[Start of Attachment]

-- ==== Sys2Proof/Machine/State.lean ====
section
/-! DEFINITION. The state of one MRV7200 part as plain data: the register file, the memories, the engines of
every block, the queue of waiting commands, and the state after power-on reset. -/

namespace Sys2Proof.Machine

open Sys2Proof

/-- Why a step stops with a fault. No command of the table stops: the spec gives each an effect. -/
inductive Fault where
  /-- Raised by no meaning; safe. It stands only so that the reasons are a closed inductive. -/
  | none
  deriving DecidableEq, Repr

/-- Why a step gives no meaning. -/
inductive Refusal where
  /-- Raised by exec's arm of a command that has no meaning yet; safe. -/
  | notModelled (mnemonic : String)
  deriving DecidableEq, Repr

/-- The bring-up stages of Table 3-3 and OFF (STAGE of Table 3-8). -/
inductive Stage where
  | detect | train | lock | caps | active | off
  deriving DecidableEq, Repr, Inhabited

/-- A symbol on a link (Table 3-2): control symbol Kx.y, or a data byte. -/
inductive Sym where
  | ctl (x y : Nat)
  | dat (b : Byte)
  deriving DecidableEq, Repr, Inhabited

/-- A C3 packet in transmission, or cut into by a C1 packet (R133): whether it uses the data queue, how many of its
flits had left at the cut, whether it waits to resume, and whether its CRC was good. -/
structure Resume where
  pk   : Packet
  data : Bool
  gone : Nat
  held : Bool
  good : Bool
  deriving DecidableEq, Repr, Inhabited

/-- One Trellis port: its bring-up (R93), its receiver and its transmit queues (R132). Its configuration and
its W1C flags stand in the register file. -/
structure PortSt where
  stage     : Stage
  fwd       : Bool          -- MODE: forwarded
  fwdPass   : Bool          -- in the second pass of R92
  since     : Nat           -- LT at which the stage was entered
  fails     : Nat           -- FAILS: timeouts since power-on
  retries   : Nat           -- timeouts in succession (R95)
  holdUntil : Nat           -- LT before which DETECT may not be left (R95)
  polInv    : Bool
  peerOk    : Bool
  peerId    : Option (BitVec 14)  -- node ID of the peer, from the SRC of a link-local packet (R120)
  idleRx    : Bool
  idleTx    : Bool
  idleTill  : Nat           -- LT at which a running idle exit completes (R106)
  deskew    : BitVec 6
  cleanFrom : Nat           -- LT from which symbols have been clean (R93, LOCK)
  errs      : List Nat      -- LT of the violations within the last 1,024 symbols (R102)
  hop       : List Int      -- hop-delay results of the measurement in progress, in units of 1/2 ps (R60)
  hopDelay  : Int           -- mean hop delay in ps
  capsGood  : Nat           -- good CAPS blocks received in this exchange that agree (R98)
  capsFirst : List Byte     -- the first good block of this exchange (R101)
  capsAck   : Bool          -- a block with ACK set has been received (R101)
  powered   : Bool          -- the lane is powered (R444 to R446)
  crC2      : Nat           -- credit: C2 packets (R135)
  crC3d     : Nat           -- credit: C3 flits, data queue
  crC3m     : Nat           -- credit: C3 flits, management queue
  q1        : List Packet   -- waiting C1 packets
  q2        : List Packet
  q3d       : List Packet
  q3m       : List Packet
  qx        : List Packet   -- packets to be ended with K30.7 (R122)
  capsN     : Nat           -- blocks repeated in the present CAPS stage (R101)
  turn      : Nat           -- C3 packets sent in the present weighted round (R132)
  cut       : Option Resume -- a C3 packet in transmission or pre-empted (R133)
  alignTick : Nat           -- ticks since the last ALIGN on this port (R500)
  lastTx    : Nat           -- LT at which the packet in transmission ends
  quietFrom : Nat           -- LT from which nothing but fill has left (R104)
  cayBusy   : Nat × Nat     -- the span in which the last Cayennes occupy the transmitter, ps (R87)
  skipAt    : Nat           -- LT of the last skip set (R88)
  deriving DecidableEq, Repr, Inhabited

/-- A running eye scan (R108, R109): its port, whether it sweeps, its point and the LT at which that point began. -/
structure Eye where
  port  : Nat
  sweep : Bool
  pt    : Nat
  begun : Nat
  deriving DecidableEq, Repr, Inhabited

/-- A tick symbol received for a coming tick (R57, R58): its number's low bits, DLY and arrival in ps. -/
structure TickSym where
  tt    : BitVec 6
  dly   : BitVec 2
  at_ps : Nat
  deriving DecidableEq, Repr, Inhabited

/-- The timekeeper's state beyond its registers (R38 to R79, R500, R501). -/
structure Tmk where
  tick     : BitVec 40
  phase    : BitVec 15
  period   : Nat             -- period in force, units of 0.5 µs
  lastPs   : Nat             -- instant of the last applied tick, ps on the LT scale
  ticked   : Bool            -- a tick has been applied since reset
  held     : Bool            -- a tick number and period are held from CAPS (R99) or generated
  okNo     : Bool            -- the tick number is consistent (R45, R50)
  pt       : KV Nat          -- PT instances, units of 2^-32 ns
  latch    : KV Word         -- latched higher words (R41), by register address
  coupled  : Bool
  slewing  : Bool
  slewAcc  : Int             -- exact place of the last boundary beyond its 2 ns grid point, 2^-20 ps (R47)
  rate     : Int             -- PT0 rate last in effect while PT0_VALID was 1 (R53)
  follow   : Bool            -- STATION: it takes its tick from its PARTNER port (R432)
  nextPs   : Nat             -- STATION: instant of the next boundary, ps
  second   : Bool            -- PARENT: the secondary parent is selected
  sym      : KV (Option TickSym) -- symbols received per port for the coming tick
  annPer   : Option (Nat × BitVec 40)        -- announced period and its k
  annNum   : Option (BitVec 40 × BitVec 40)  -- announced renumbering: k and the grid number
  missRun  : Nat
  path     : Bool            -- PATH of the last ALIGN on the selected up-port (R500)
  dacc     : Nat             -- D_acc of the selected path, ps
  daccPort : KV Nat          -- D_acc by up-port, ps
  daccNew  : KV (Option Nat) -- measured, applied at the next boundary (R61)
  dout     : KV Nat          -- D_out received from the peer, ps (R99)
  align    : Bool            -- TT_ALIGN as last evaluated
  passSent : Bool            -- the own tick symbol of a forwarded pass is sent for this tick (R503)
  launched : Bool            -- STATION: the symbol of the coming tick is launched (R56)
  deriving DecidableEq, Repr, Inhabited

/-- A request tracked by the router (R136): its endpoint index (0 a core's, 1 the XHP engine's, 2 the discovery walker's),
its core, SEQ and class, when it was sent, to whom. -/
structure Req where
  ep   : Fin 3
  core : CoreId
  seq  : BitVec 8
  cls  : BitVec 2
  sent : Nat
  dest : BitVec 20
  deriving DecidableEq, Repr, Inhabited

/-- A node a walk has numbered (R114, R115, R131). -/
structure NodeRec where
  uid    : BitVec 64
  node   : BitVec 14
  role   : Nat
  parent : BitVec 14
  port   : Nat
  alt    : Bool             -- numbered over its secondary link
  depth  : Nat
  last   : BitVec 14        -- last ID of its primary subtree
  sideB  : Bool             -- an ARM part of side B
  second : Option (BitVec 14 × Nat)  -- its secondary parent, with the port toward it (R126)
  deriving DecidableEq, Repr, Inhabited

/-- A range entry that a walker has written: node, port and place, its range, and whether it is a repair (R126). -/
structure Ent where
  node   : BitVec 14
  port   : Nat
  k      : Nat
  lo     : BitVec 14
  hi     : BitVec 14
  alt    : Bool
  repair : Bool
  deriving DecidableEq, Repr, Inhabited

/-- The discovery walker (R128): what it still has to probe and what it has numbered. -/
structure Walk where
  running : Bool
  done    : Bool
  arm     : Bool                          -- a delegated walk of an arm's block
  base    : BitVec 14
  size    : Nat
  next    : Nat                           -- next ID to give
  nextBlk : Nat                           -- next arm block (STATION)
  count   : Nat                           -- nodes numbered
  todo    : List (BitVec 14 × Nat)        -- (node, port) still to probe, in order; 8 + port: PARTNER; 16 + port: UP;
                                          -- 6: the node's end
  cur     : Option (BitVec 14 × Nat)
  tries   : Nat
  askedAt : Nat                           -- LT of the last PROBE
  known   : List NodeRec
  later   : List (BitVec 14 × Nat)        -- secondary links to walk after the primary ones (R115)
  phase   : Nat                           -- 0 primary links; 1 cells without an ACTIVE primary link; 2 the other ones
  mark    : Nat                           -- nodes known when the present pass over secondary links began
  ents    : List Ent                      -- range entries written
  silent  : List (BitVec 14 × Nat)        -- ports recorded as SILENT
  deleg   : List (BitVec 20)              -- delegations that have not returned
  blocks  : List (BitVec 14 × BitVec 14)  -- arm parts (by ID) and the block base of their pair
  client  : BitVec 20                     -- who delegated this walk
  deriving DecidableEq, Repr, Inhabited

/-- The router's state beyond its registers. -/
structure Trr where
  nodeId  : Option (BitVec 14)
  reqs    : List Req
  orphans : List (Nat × Packet)  -- packets held on a port that has left ACTIVE, with that port (R103, R111)
  cayAt   : Nat               -- arrival of the recorded Cayenne, ps, at 5 ps resolution (R86)
  hold    : KV (Option Nat)   -- absorption holds: by scope, the LT at which each ends (R139)
  walk    : Walk
  via     : List (Nat × BitVec 20 × BitVec 8)  -- ports being probed for a remote walker (PROBE_VIA)
  wseq    : BitVec 8                  -- SEQ of the walker's next request
  deriving DecidableEq, Repr, Inhabited

/-- One Rake histogram (Table 5-3). -/
structure Hist where
  held : Nat
  c2r  : Nat
  c2x  : Nat
  cnt  : KV Nat               -- counts 0 to 63
  deriving DecidableEq, Repr, Inhabited

/-- The bins a node holds for a tick (Table 5-2). -/
structure Bins where
  base  : Nat
  width : Nat
  hold  : Nat
  deriving DecidableEq, Repr, Inhabited

/-- The cell states of Table 6-1. -/
inductive Cell where
  | zero | plus | minus | blocked | bypassed
  deriving DecidableEq, Repr, Inhabited

/-- What a cell has decided for its coming edge: the state, and for a fractional cell the duty's T_on in
2 ns units (R177, R180). -/
structure Decision where
  st   : Cell
  frac : Bool
  ton  : Nat
  deriving DecidableEq, Repr, Inhabited

/-- The quota a descent carries (Table 5-4). -/
structure Quota where
  plane : Bool
  hold  : Bool
  cb    : Nat
  dir   : Bool
  neg   : Bool
  frac  : Bool
  bin   : Nat
  q     : Nat
  fduty : Nat
  deriving DecidableEq, Repr, Inhabited

/-- A forced state in test (R187 to R189). -/
structure Forced where
  st    : Cell
  left  : Nat               -- edge instants for which it still holds the state
  deriving DecidableEq, Repr, Inhabited

/-- A fractional pulse in progress (R180 to R183): the LT of its off edge, its final T_on in 2 ns units, and
whether the edge was limited or moved. -/
structure Pulse where
  offAt : Nat
  ton   : Nat
  clip  : Bool
  defer : Bool
  deriving DecidableEq, Repr, Inhabited

/-- The Riddle's state beyond its registers: the cell node, the merge and the selection unit. -/
structure Rdl where
  cls     : Nat               -- 0, 1, 2 (2R), 3 (2X)
  cause   : BitVec 7
  bin     : Nat
  bins    : Option Bins       -- in force this tick
  binsNew : Option Bins       -- kept for the next tick
  hot     : Bool              -- the temperature cause is held (Table 5-1)
  state   : Cell              -- the state the cell holds
  fracNow : Bool              -- it holds it as the fractional cell
  dec     : Option Decision   -- decided for this tick
  gotDesc : Bool              -- a DESCENT has arrived in this tick, or its deadline has passed
  holdRun : Nat
  edgeDone : Bool             -- the edge of this tick has been placed
  legB    : Option Cell       -- leg B still to move to this state (R178)
  pulse   : Option Pulse
  forced  : Option Forced     -- the forced state in effect
  forceNow : Option Forced    -- takes effect at the edge instant of this tick
  forceNew : Option Forced    -- accepted, waits for the next tick application
  limit   : Nat               -- HOLD_LIMIT of the last BINS in force
  first   : Bool              -- the Riddle starts: full-scale bins are sent (R147)
  lastN   : Int               -- N and FDUTY of the last selection
  lastF   : Nat
  inp     : KV (Option Hist)  -- inputs of this tick by plane*8 + port
  prev    : List Nat          -- plane*8 + port that delivered in the previous tick
  heldCnt : KV Nat            -- full-state count of each port's subtree (R164)
  heldRun : KV Nat            -- ticks in succession each port has been held (R166)
  heldNow : List Nat          -- ports counted as held in this tick
  bad     : List Nat          -- plane*8 + port whose input has begun and failed its CRC in this tick (R151)
  quiet   : KV Nat            -- ticks in succession in which each port delivered nothing (R167)
  late    : Bool              -- LEVEL_DL has passed without GO in this tick (R153)
  iArm    : Int               -- arm current of the snapshot, A (R154)
  sentA   : Bool              -- plane A output sent this tick
  sentB   : Bool
  hist    : Option Hist       -- ARM: merged histogram of the own plane, when complete
  selDone : Bool              -- the selection has run this tick
  quota   : Quota             -- the last selection
  starve  : Bool              -- a run of 2R boundaries is in progress (R156)
  swTemp  : Option (Nat × List Word)  -- switch-temperature curve: channel and LUT words
  deriving DecidableEq, Repr, Inhabited
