-- ==== Sys2Proof/Machine/Kinds.lean ====
section
/-! DEFINITION. The fault kinds of Table 14-4, Table 15-7 and Table 16-2, with their codes and severities. -/

namespace Sys2Proof.Machine

/-- The kinds of fault messages. -/
inductive Kind where
  | access | memCorr | memUncorr | msgCrc
  | imageNone | imageFallback | tblReject | versionUntested | roleMismatch | qspiRefused | tpLate | tickOverrun | tpStall
  | pairMismatch | switchover | pairContend
  | tickLate | tickSkew | tickMissing | tickLost | tickJump | leadShort | ttNumber | coupleRefused
  | procDrift | busOff | retryExhausted | limit
  | portConfig | linkFail | linkLoss
  | topoRule | topoDepth | idExhausted | discSilent | newLink | noRoute | fabCrc | badType | rangeFull | cayenneRx
  | binsMissing | levelLate | levelRange | heldExcess | cellsShort | refreshStarved | rakeHold | rakeLost
  | descentMissing | edgeCfg | insertRefused
  | swgCfg | shootCmd | fbFault | desat | hardShort | uvTrip | uvWarn | offFail | reserveShort | ledgerReserve
  | ledgerRefuse | bsExtrap | feedLoss | feedOv | holdupLow
  | snsCfg | snsStale | adcStuck | sdLoss | quadErr
  | lpeCfg | lpeNan | lpeOverrun | setpLost | followErr | fbLost | qInput | refStale | refMissing
  | zcDouble | zcRxqFull
  | svTimeout | svLen | svSync | gooseTtl | ethLink
  | capRefused | capOverflow | aliveKick | tempWarn | tempTrip | voltWarn | voltTrip
  | safLockstep | safClock | safWdog | safMem | safSelftest | testFail | testOverdue | fbDiscrep | inDiscrep | demand
  | actFail | pwFail | logFull | cfgChange
  deriving DecidableEq, Repr

/-- Code and severity of a kind. -/
def Kind.info : Kind → Nat × Nat
  | .access => (0x01, 2) | .memCorr => (0x02, 1) | .memUncorr => (0x03, 5) | .msgCrc => (0x04, 7)
  | .imageNone => (0x08, 6) | .imageFallback => (0x09, 3) | .tblReject => (0x0A, 4) | .versionUntested => (0x0B, 4)
  | .roleMismatch => (0x0C, 4) | .qspiRefused => (0x0D, 2) | .tpLate => (0x0E, 3) | .tickOverrun => (0x0F, 5) | .tpStall => (0x10, 7)
  | .pairMismatch => (0x11, 3) | .switchover => (0x12, 4) | .pairContend => (0x13, 4)
  | .tickLate => (0x14, 2) | .tickSkew => (0x15, 3) | .tickMissing => (0x16, 4) | .tickLost => (0x17, 7) | .tickJump => (0x18, 3)
  | .leadShort => (0x19, 4) | .ttNumber => (0x1A, 4) | .coupleRefused => (0x1B, 2)
  | .procDrift => (0x1C, 3) | .busOff => (0x1D, 4) | .retryExhausted => (0x1E, 3) | .limit => (0x1F, 7)
  | .portConfig => (0x20, 5) | .linkFail => (0x21, 4) | .linkLoss => (0x22, 3)
  | .topoRule => (0x24, 4) | .topoDepth => (0x25, 4) | .idExhausted => (0x26, 4) | .discSilent => (0x27, 3) | .newLink => (0x28, 1)
  | .noRoute => (0x29, 2) | .fabCrc => (0x2A, 2) | .badType => (0x2B, 2) | .rangeFull => (0x2C, 4) | .cayenneRx => (0x2D, 6)
  | .binsMissing => (0x30, 3) | .levelLate => (0x31, 4) | .levelRange => (0x32, 3) | .heldExcess => (0x33, 3)
  | .cellsShort => (0x34, 5) | .refreshStarved => (0x35, 5) | .rakeHold => (0x36, 2) | .rakeLost => (0x37, 4)
  | .descentMissing => (0x38, 3) | .edgeCfg => (0x39, 4) | .insertRefused => (0x3A, 1)
  | .swgCfg => (0x40, 4) | .shootCmd => (0x41, 5) | .fbFault => (0x42, 7) | .desat => (0x43, 7) | .hardShort => (0x44, 7)
  | .uvTrip => (0x45, 7) | .uvWarn => (0x46, 2) | .offFail => (0x47, 7) | .reserveShort => (0x48, 6) | .ledgerReserve => (0x49, 6)
  | .ledgerRefuse => (0x4A, 1) | .bsExtrap => (0x4B, 2) | .feedLoss => (0x4C, 4) | .feedOv => (0x4D, 4) | .holdupLow => (0x4E, 5)
  | .snsCfg => (0x50, 4) | .snsStale => (0x51, 2) | .adcStuck => (0x52, 5) | .sdLoss => (0x53, 5) | .quadErr => (0x54, 2)
  | .lpeCfg => (0x58, 4) | .lpeNan => (0x59, 5) | .lpeOverrun => (0x5A, 6) | .setpLost => (0x5B, 3) | .followErr => (0x5C, 5)
  | .fbLost => (0x5D, 7) | .qInput => (0x5E, 3) | .refStale => (0x60, 2) | .refMissing => (0x61, 3)
  | .zcDouble => (0x62, 6) | .zcRxqFull => (0x63, 3)
  | .svTimeout => (0x64, 4) | .svLen => (0x65, 2) | .svSync => (0x66, 3) | .gooseTtl => (0x67, 4) | .ethLink => (0x68, 3)
  | .capRefused => (0x69, 1) | .capOverflow => (0x6A, 2) | .aliveKick => (0x6B, 6) | .tempWarn => (0x6C, 3) | .tempTrip => (0x6D, 7)
  | .voltWarn => (0x6E, 4) | .voltTrip => (0x6F, 7)
  | .safLockstep => (0x70, 7) | .safClock => (0x71, 7) | .safWdog => (0x72, 7) | .safMem => (0x73, 7) | .safSelftest => (0x74, 7)
  | .testFail => (0x75, 5) | .testOverdue => (0x76, 4) | .fbDiscrep => (0x77, 5) | .inDiscrep => (0x78, 4) | .demand => (0x79, 6)
  | .actFail => (0x7A, 7) | .pwFail => (0x7B, 3) | .logFull => (0x7C, 3) | .cfgChange => (0x7D, 1)

end Sys2Proof.Machine
end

[End of Attachment]

▸ Work item:
Copy out the range of lines above starting at the line with "primary ones (R115)" and ending at the line with "ps resolution (R86)", exactly and including both.

▸ Exercise response:
  later   : List (BitVec 14 × Nat)        -- secondary links to walk after the primary ones (R115)
  phase   : Nat                           -- 0 primary links; 1 cells without an ACTIVE primary link; 2 the other ones
  mark    : Nat                           -- nodes known when the present pass over secondary links began
  ents    : List Ent                      -- range entries written
  silent  : List (BitVec 14 × Nat)        -- ports recorded as SILENT
  deleg   : List (BitVec 20)              -- delegations that have not returned
  blocks  : List (BitVec 14 × BitVec 14)  -- arm parts (by ID) and the block base of their pair
  client  : BitVec 20                     -- who delegated this walk
  deriving DecidableEq, Repr, Inhabited

/-- The router's state beyond its registers. -/
structure Trr where
  nodeId  : Option (BitVec 14)
  reqs    : List Req
  orphans : List (Nat × Packet)  -- packets held on a port that has left ACTIVE, with that port (R103, R111)
  cayAt   : Nat               -- arrival of the recorded Cayenne, ps, at 5 ps resolution (R86)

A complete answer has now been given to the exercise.